A User Authentication Scheme Based on Trusted Platform for Cloud Computing

Abstract

Cloud Computing develops rapidly and has been widely used in recent years. Remote user security authentication plays an important role in Cloud Computing security mechanism. Some of remote authentication protocols have high computational cost, and they have much interaction rounds, the credibility of remote user’s platform could not be guaranteed. In this paper, we put forward a user identity authentication scheme based on trusted platform for Cloud Computing. In this scheme, the cloud user registers in the trusted certificate authority (CA), and obtains the certificate issued by CA. Afterwards, the certificate is sent to the cloud server, and the cloud server verifies the validity of the remote user identity according to the certificate. At the same time, this scheme provides mutual authentication while it establishes communication key between the remote user and cloud server. The analysis shows that this scheme is secure against insider attack, replay attack, backward/forward attack, and forgery attack. Compared with the related work, the scheme has higher computing efficiency and less interaction rounds.

1 Introduction

Cloud Computing is a kind of computing resource service model, which fulfills the need of the Internet users with flexible on-demand services. This model enables computing, storage, platforms, and services to be available to users on the Internet in an abstract, virtual, dynamic, extensible and manageable manner [1]. With the rapid development of the Internet and network technology, Cloud Computing has become the main environment for data storage and computing, and the impact is more and more extensive [2, 3].

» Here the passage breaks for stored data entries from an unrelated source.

/-! ### FINALIZE -/

/-- R172 and R174: FINALIZE in ACTIVE completes; with c = BUFCNT and m the buffered bytes it compresses one padding
block for c <= 55 and two for c >= 56, with the length field BE64(L); DIGEST is BE32 of each word of the new H. PHASE is
CONSUMED, DVALID 1, BLKCNT, BUFCNT, ERR, CAUSE and the port are unchanged. -/
def Obligations.FinalizePadsAndSerializes : Prop :=
  ∀ (s : State) (m : List Byte), s.err = false → s.phase = .active → s.bufcnt.toNat ≤ 63 →
    cellReads s.buf 0 s.bufcnt.toNat = some m →
      ∃ t, exec .finalize s = .next t
        ∧ (if s.bufcnt.toNat ≤ 55 then
            ∃ p1 : Block, p1.toList = m ++ [0x80#8] ++ List.replicate (55 - s.bufcnt.toNat) 0#8
                ++ be64 (BitVec.ofNat 64 (s.blkcnt.toNat * 512 + s.bufcnt.toNat * 8))
              ∧ t.h = compressH p1 s.h
          else
            ∃ p1 p2 : Block, p1.toList = m ++ [0x80#8] ++ List.replicate (63 - s.bufcnt.toNat) 0#8
              ∧ p2.toList = List.replicate 56 0#8
                  ++ be64 (BitVec.ofNat 64 (s.blkcnt.toNat * 512 + s.bufcnt.toNat * 8))
              ∧ t.h = compressH p2 (compressH p1 s.h))
        ∧ (∀ (i : Fin 5) (k : Fin 4), t.digest[4 * i.val + k.val] = (t.h[i]).extractLsb' (24 - 8 * k.val) 8)
        ∧ t = { s with
            h := t.h, digest := t.digest, dp := t.dp, freeCount := t.freeCount, buf := t.buf, phase := .consumed
            dvalid := true, rsp := some 0 }
        ∧ (s.cause = .none → t.status = 6)

/-- LENGTH() is exact, with no modular reduction, where BUFCNT <= 63 ("It is exact, with no modular reduction",
43_finalize.md). -/
def Obligations.LengthIsExact : Prop :=
  ∀ s : State, s.bufcnt.toNat ≤ 63 → s.lengthBits.toNat = s.blkcnt.toNat * 512 + s.bufcnt.toNat * 8

/-- R173: the last 8 bytes of a final block hold BE64(L), byte 56 being L[63:56] and byte 63 L[7:0], so that W_14 is
L[63:32] and W_15 is L[31:0]. -/
def Obligations.LengthFieldWords : Prop :=
  ∀ (front : List Byte) (len : BitVec 64) (blk : Block), front.length = 56 → blk.toList = front ++ be64 len →
    (∀ j : Fin 8, blk[56 + j.val] = len.extractLsb' (56 - 8 * j.val) 8)
      ∧ (load blk)[14] = len.extractLsb' 32 32 ∧ (load blk)[15] = len.extractLsb' 0 32

/-- The one-shot DIGEST from every state: INIT, ABSORBS m, FINALIZE complete without error and leave in DIGEST the
digest of m, and the five RDDIG responses, each serialized with BE32, are that digest; the state before does not matter
(43_finalize.md and 44_readback.md, both marked derived there: "Its result does not depend on the state before it"). -/
def Obligations.DigestOfWholeMessage : Prop :=
  ∀ (s : State) (m : List Byte), m.length < 2 ^ 61 →
    ∃ t, execAll (digestCommands m) s = .next t ∧ t.phase = .consumed ∧ t.dvalid = true ∧ t.err = false
      ∧ t.digest.toList = digest m
      ∧ (answers digestReads t).flatMap be32 = digest m

/-! ### Reads -/

/-- R191 and R34: RDSTAT from every state answers STATUS, which is CAUSE << 4 OR ERR << 3 OR DVALID << 2 OR PHASE with
bits 31:8 zero, PHASE 3 and CAUSE 7..15 never read, zero at reset. -/
def Obligations.RdstatReadsStatus : Prop :=
  (∀ data : Word, decode 0x40000000#32 data = .ok .rdstat)
    ∧ (∀ s : State, exec .rdstat s = .next { s with rsp := some s.status })
    ∧ (∀ s : State, s.status = (s.cause.code.setWidth 32 <<< 4) ||| ((BitVec.ofBool s.err).setWidth 32 <<< 3)
        ||| ((BitVec.ofBool s.dvalid).setWidth 32 <<< 2) ||| s.phase.code.setWidth 32)
    ∧ (∀ s : State, s.status.extractLsb' 8 24 = 0 ∧ s.phase.code ≠ 3 ∧ s.cause.code.toNat ≤ 6)
    ∧ State.reset.status = 0

/-- RDDIG I with DVALID = 1 answers the four bytes DIGEST[4I..4I+3], the first on top, and changes nothing else
(44_readback.md). -/
def Obligations.RddigReadsDigestWord : Prop :=
  ∀ (s : State) (i : BitVec 3) (hi : i.toNat ≤ 4), s.err = false → s.dvalid = true →
    exec (.rddig i) s = .next { s with
      rsp := some (s.digest[4 * i.toNat]'(by omega) ++ s.digest[4 * i.toNat + 1]'(by omega)
        ++ s.digest[4 * i.toNat + 2]'(by omega) ++ s.digest[4 * i.toNat + 3]'(by omega)) }

/-- RDH I in ACTIVE or CONSUMED answers H[I] and changes nothing else (44_readback.md). -/
def Obligations.RdhReadsAccumulatorWord : Prop :=
  ∀ (s : State) (i : BitVec 3) (hi : i.toNat ≤ 4), s.err = false → s.phase ≠ .idle →
    exec (.rdh i) s = .next { s with rsp := some (s.h[i.toNat]'(by omega)) }

/-- RDBLK in ACTIVE or CONSUMED answers BLKCNT[31:0] for HALF = 0 and BLKCNT[54:32] for HALF = 1, of which bits 31:23
are zero, and changes nothing else (44_readback.md). -/
def Obligations.RdblkReadsCounterHalf : Prop :=
  ∀ (s : State) (half : BitVec 1), s.err = false → s.phase ≠ .idle →
    ∃ w : Word, exec (.rdblk half) s = .next { s with rsp := some w }
      ∧ (half = 0 → w.toNat = s.blkcnt.toNat % 2 ^ 32)
      ∧ (half = 1 → w.toNat = s.blkcnt.toNat / 2 ^ 32 ∧ w.extractLsb' 23 9 = 0)

/-- RDBUF in ACTIVE or CONSUMED answers BUFCNT and changes nothing else (44_readback.md). -/
def Obligations.RdbufReadsByteCount : Prop :=
  ∀ s : State, s.err = false → s.phase ≠ .idle →
    exec .rdbuf s = .next { s with rsp := some (BitVec.ofNat 32 s.bufcnt.toNat) }

/-- R56: a read that succeeds has no side effect, so the same read again answers the same word; a read that fails its
check writes only ERR and CAUSE. -/
def Obligations.ReadsAreFreeOfSideEffects : Prop :=
  ∀ (i : Instr) (s t : State), isRead i = true → exec i s = .next t →
    (t.err = s.err → t = { s with rsp := t.rsp } ∧ exec i t = .next t)
      ∧ (t.err ≠ s.err → t = { s with err := true, cause := t.cause, rsp := some 0 })

/-- Under the invariants, in CONSUMED, RDH I and RDDIG I return the same word for every I ("`RDH I` and `RDDIG I` return
the same word for every I", 44_readback.md, marked derived there). -/
def Obligations.RdhEqualsRddigAfterFinalize : Prop :=
  ∀ (s : State) (i : BitVec 3), s.Inv → s.phase = .consumed → s.err = false → i.toNat ≤ 4 →
    ∃ t, exec (.rdh i) s = .next t ∧ exec (.rddig i) s = .next t

/-! ### Errors -/

/-- With ERR = 0 every command raises exactly the error of the table of 60_exceptions.md, the earliest in the order
decode, phase and validity, length, with ERR and CAUSE written, the response 0 and nothing else changed; and a command
to which the table gives no error raises none. The error entry is a next state (log 2). -/
def Obligations.ErrorsOfCommands : Prop :=
  (∀ (i : Instr) (s : State) (c : Cause), s.err = false → errorOf i s = some c →
      exec i s = .next { s with err := true, cause := c, rsp := some 0 })
    ∧ ∀ (i : Instr) (s t : State), s.err = false → errorOf i s = none → exec i s = .next t → t.err = false
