-- ==== Sys2Proof/Laws/State.lean ====
section
/-! SUPPORT. The fields of State after each named update: one lemma per field per update, so that no later proof
unfolds a record update. -/

namespace Sys2Proof.Machine

/-! ### respond -/

@[simp] theorem respond_h (w : Word) (s : State) : (respond w s).h = s.h := rfl
@[simp] theorem respond_blkcnt (w : Word) (s : State) : (respond w s).blkcnt = s.blkcnt := rfl
@[simp] theorem respond_buf (w : Word) (s : State) : (respond w s).buf = s.buf := rfl
@[simp] theorem respond_bufcnt (w : Word) (s : State) : (respond w s).bufcnt = s.bufcnt := rfl
@[simp] theorem respond_dp (w : Word) (s : State) : (respond w s).dp = s.dp := rfl
@[simp] theorem respond_digest (w : Word) (s : State) : (respond w s).digest = s.digest := rfl
@[simp] theorem respond_phase (w : Word) (s : State) : (respond w s).phase = s.phase := rfl
@[simp] theorem respond_dvalid (w : Word) (s : State) : (respond w s).dvalid = s.dvalid := rfl
@[simp] theorem respond_err (w : Word) (s : State) : (respond w s).err = s.err := rfl
@[simp] theorem respond_cause (w : Word) (s : State) : (respond w s).cause = s.cause := rfl
@[simp] theorem respond_port (w : Word) (s : State) : (respond w s).port = s.port := rfl
@[simp] theorem respond_rsp (w : Word) (s : State) : (respond w s).rsp = some w := rfl
@[simp] theorem respond_freeCount (w : Word) (s : State) : (respond w s).freeCount = s.freeCount := rfl

/-! ### errored -/

@[simp] theorem errored_h (c : Cause) (s : State) : (errored c s).h = s.h := rfl
@[simp] theorem errored_blkcnt (c : Cause) (s : State) : (errored c s).blkcnt = s.blkcnt := rfl
@[simp] theorem errored_buf (c : Cause) (s : State) : (errored c s).buf = s.buf := rfl
@[simp] theorem errored_bufcnt (c : Cause) (s : State) : (errored c s).bufcnt = s.bufcnt := rfl
@[simp] theorem errored_dp (c : Cause) (s : State) : (errored c s).dp = s.dp := rfl
@[simp] theorem errored_digest (c : Cause) (s : State) : (errored c s).digest = s.digest := rfl
@[simp] theorem errored_phase (c : Cause) (s : State) : (errored c s).phase = s.phase := rfl
@[simp] theorem errored_dvalid (c : Cause) (s : State) : (errored c s).dvalid = s.dvalid := rfl
@[simp] theorem errored_err (c : Cause) (s : State) : (errored c s).err = true := rfl
@[simp] theorem errored_cause (c : Cause) (s : State) : (errored c s).cause = c := rfl
@[simp] theorem errored_port (c : Cause) (s : State) : (errored c s).port = s.port := rfl
@[simp] theorem errored_rsp (c : Cause) (s : State) : (errored c s).rsp = some 0 := rfl
@[simp] theorem errored_freeCount (c : Cause) (s : State) : (errored c s).freeCount = s.freeCount := rfl

/-! ### clearError -/

@[simp] theorem clearError_h (s : State) : (clearError s).h = s.h := rfl
@[simp] theorem clearError_blkcnt (s : State) : (clearError s).blkcnt = s.blkcnt := rfl
@[simp] theorem clearError_buf (s : State) : (clearError s).buf = s.buf := rfl
@[simp] theorem clearError_bufcnt (s : State) : (clearError s).bufcnt = s.bufcnt := rfl
@[simp] theorem clearError_dp (s : State) : (clearError s).dp = s.dp := rfl
@[simp] theorem clearError_digest (s : State) : (clearError s).digest = s.digest := rfl
@[simp] theorem clearError_phase (s : State) : (clearError s).phase = s.phase := rfl
@[simp] theorem clearError_dvalid (s : State) : (clearError s).dvalid = s.dvalid := rfl
@[simp] theorem clearError_err (s : State) : (clearError s).err = false := rfl
@[simp] theorem clearError_cause (s : State) : (clearError s).cause = .none := rfl
@[simp] theorem clearError_port (s : State) : (clearError s).port = s.port := rfl
@[simp] theorem clearError_rsp (s : State) : (clearError s).rsp = s.rsp := rfl
@[simp] theorem clearError_freeCount (s : State) : (clearError s).freeCount = s.freeCount := rfl

/-! ### startMessage -/

@[simp] theorem startMessage_h (s : State) : (startMessage s).h = iv := rfl
@[simp] theorem startMessage_blkcnt (s : State) : (startMessage s).blkcnt = 0 := rfl
@[simp] theorem startMessage_buf (s : State) : (startMessage s).buf = [] := rfl
@[simp] theorem startMessage_bufcnt (s : State) : (startMessage s).bufcnt = 0 := rfl
@[simp] theorem startMessage_dp (s : State) : (startMessage s).dp = s.dp := rfl
@[simp] theorem startMessage_digest (s : State) : (startMessage s).digest = s.digest := rfl
@[simp] theorem startMessage_phase (s : State) : (startMessage s).phase = .active := rfl
@[simp] theorem startMessage_dvalid (s : State) : (startMessage s).dvalid = false := rfl
@[simp] theorem startMessage_err (s : State) : (startMessage s).err = false := rfl
@[simp] theorem startMessage_cause (s : State) : (startMessage s).cause = .none := rfl
@[simp] theorem startMessage_port (s : State) : (startMessage s).port = s.port := rfl
@[simp] theorem startMessage_rsp (s : State) : (startMessage s).rsp = s.rsp := rfl
@[simp] theorem startMessage_freeCount (s : State) : (startMessage s).freeCount = s.freeCount := rfl

/-! ### compress -/

@[simp] theorem compress_h (blk : Block) (s : State) : (compress blk s).h = compressH blk s.h := rfl
@[simp] theorem compress_blkcnt (blk : Block) (s : State) : (compress blk s).blkcnt = s.blkcnt := rfl
@[simp] theorem compress_buf (blk : Block) (s : State) : (compress blk s).buf = s.buf := rfl
@[simp] theorem compress_bufcnt (blk : Block) (s : State) : (compress blk s).bufcnt = s.bufcnt := rfl
@[simp] theorem compress_dp (blk : Block) (s : State) : (compress blk s).dp = freeDatapath s.freeCount := rfl
@[simp] theorem compress_digest (blk : Block) (s : State) : (compress blk s).digest = s.digest := rfl
@[simp] theorem compress_phase (blk : Block) (s : State) : (compress blk s).phase = s.phase := rfl
@[simp] theorem compress_dvalid (blk : Block) (s : State) : (compress blk s).dvalid = s.dvalid := rfl
@[simp] theorem compress_err (blk : Block) (s : State) : (compress blk s).err = s.err := rfl
@[simp] theorem compress_cause (blk : Block) (s : State) : (compress blk s).cause = s.cause := rfl
@[simp] theorem compress_port (blk : Block) (s : State) : (compress blk s).port = s.port := rfl
@[simp] theorem compress_rsp (blk : Block) (s : State) : (compress blk s).rsp = s.rsp := rfl
@[simp] theorem compress_freeCount (blk : Block) (s : State) : (compress blk s).freeCount = s.freeCount + 1 := rfl

/-! ### serialize -/

@[simp] theorem serialize_h (s : State) : (serialize s).h = s.h := rfl
@[simp] theorem serialize_blkcnt (s : State) : (serialize s).blkcnt = s.blkcnt := rfl
@[simp] theorem serialize_buf (s : State) : (serialize s).buf = s.buf := rfl
@[simp] theorem serialize_bufcnt (s : State) : (serialize s).bufcnt = s.bufcnt := rfl
@[simp] theorem serialize_dp (s : State) : (serialize s).dp = s.dp := rfl
@[simp] theorem serialize_digest (s : State) : (serialize s).digest = digestOf s.h := rfl
@[simp] theorem serialize_phase (s : State) : (serialize s).phase = s.phase := rfl
@[simp] theorem serialize_dvalid (s : State) : (serialize s).dvalid = s.dvalid := rfl
@[simp] theorem serialize_err (s : State) : (serialize s).err = s.err := rfl
@[simp] theorem serialize_cause (s : State) : (serialize s).cause = s.cause := rfl
@[simp] theorem serialize_port (s : State) : (serialize s).port = s.port := rfl
@[simp] theorem serialize_rsp (s : State) : (serialize s).rsp = s.rsp := rfl
@[simp] theorem serialize_freeCount (s : State) : (serialize s).freeCount = s.freeCount := rfl

/-! ### consume -/

@[simp] theorem consume_h (s : State) : (consume s).h = s.h := rfl
@[simp] theorem consume_blkcnt (s : State) : (consume s).blkcnt = s.blkcnt := rfl
@[simp] theorem consume_buf (s : State) : (consume s).buf = [] := rfl
@[simp] theorem consume_bufcnt (s : State) : (consume s).bufcnt = s.bufcnt := rfl
@[simp] theorem consume_dp (s : State) : (consume s).dp = s.dp := rfl
@[simp] theorem consume_digest (s : State) : (consume s).digest = s.digest := rfl
@[simp] theorem consume_phase (s : State) : (consume s).phase = .consumed := rfl
@[simp] theorem consume_dvalid (s : State) : (consume s).dvalid = true := rfl
@[simp] theorem consume_err (s : State) : (consume s).err = s.err := rfl
@[simp] theorem consume_cause (s : State) : (consume s).cause = s.cause := rfl
@[simp] theorem consume_port (s : State) : (consume s).port = s.port := rfl
@[simp] theorem consume_rsp (s : State) : (consume s).rsp = s.rsp := rfl
@[simp] theorem consume_freeCount (s : State) : (consume s).freeCount = s.freeCount := rfl

/-! ### applyReset -/

@[simp] theorem applyReset_h (s : State) : (applyReset s).h = Config.freeH s.freeCount := rfl
@[simp] theorem applyReset_blkcnt (s : State) : (applyReset s).blkcnt = Config.freeBlkcnt s.freeCount := rfl
@[simp] theorem applyReset_buf (s : State) : (applyReset s).buf = [] := rfl
@[simp] theorem applyReset_bufcnt (s : State) : (applyReset s).bufcnt = BitVec.ofNat 7 (Config.freeBufcnt s.freeCount).val := rfl
@[simp] theorem applyReset_dp (s : State) : (applyReset s).dp = freeDatapath s.freeCount := rfl
@[simp] theorem applyReset_digest (s : State) : (applyReset s).digest = Config.freeDigest s.freeCount := rfl
@[simp] theorem applyReset_phase (s : State) : (applyReset s).phase = .idle := rfl
@[simp] theorem applyReset_dvalid (s : State) : (applyReset s).dvalid = false := rfl
@[simp] theorem applyReset_err (s : State) : (applyReset s).err = false := rfl
@[simp] theorem applyReset_cause (s : State) : (applyReset s).cause = .none := rfl
@[simp] theorem applyReset_port (s : State) : (applyReset s).port = s.port := rfl
@[simp] theorem applyReset_rsp (s : State) : (applyReset s).rsp = none := rfl
@[simp] theorem applyReset_freeCount (s : State) : (applyReset s).freeCount = s.freeCount + 1 := rfl

/-! ### offerCommand -/

@[simp] theorem offerCommand_h (cmd data : Word) (s : State) : (offerCommand cmd data s).h = s.h := rfl
@[simp] theorem offerCommand_blkcnt (cmd data : Word) (s : State) : (offerCommand cmd data s).blkcnt = s.blkcnt := rfl
@[simp] theorem offerCommand_buf (cmd data : Word) (s : State) : (offerCommand cmd data s).buf = s.buf := rfl
@[simp] theorem offerCommand_bufcnt (cmd data : Word) (s : State) : (offerCommand cmd data s).bufcnt = s.bufcnt := rfl
@[simp] theorem offerCommand_dp (cmd data : Word) (s : State) : (offerCommand cmd data s).dp = s.dp := rfl
@[simp] theorem offerCommand_digest (cmd data : Word) (s : State) : (offerCommand cmd data s).digest = s.digest := rfl
@[simp] theorem offerCommand_phase (cmd data : Word) (s : State) : (offerCommand cmd data s).phase = s.phase := rfl
@[simp] theorem offerCommand_dvalid (cmd data : Word) (s : State) : (offerCommand cmd data s).dvalid = s.dvalid := rfl
@[simp] theorem offerCommand_err (cmd data : Word) (s : State) : (offerCommand cmd data s).err = s.err := rfl
@[simp] theorem offerCommand_cause (cmd data : Word) (s : State) : (offerCommand cmd data s).cause = s.cause := rfl
@[simp] theorem offerCommand_port (cmd data : Word) (s : State) : (offerCommand cmd data s).port = .command cmd data :: s.port := rfl
@[simp] theorem offerCommand_rsp (cmd data : Word) (s : State) : (offerCommand cmd data s).rsp = s.rsp := rfl
@[simp] theorem offerCommand_freeCount (cmd data : Word) (s : State) : (offerCommand cmd data s).freeCount = s.freeCount := rfl

end Sys2Proof.Machine
end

However, the security problems caused by the openness, dynamic and large scale of the Cloud Computing also attract people’s attention, which has become the main factor to hinder its further application. One of them is the authenticity of the user identity and the integrity and the forgery-resistance of the platform. Therefore, on the premise of ensuring the authenticity of the cloud user identity and the integrity of the platform, how can the cloud user access to the cloud server securely and efficiently has become a research hotspot [4–6].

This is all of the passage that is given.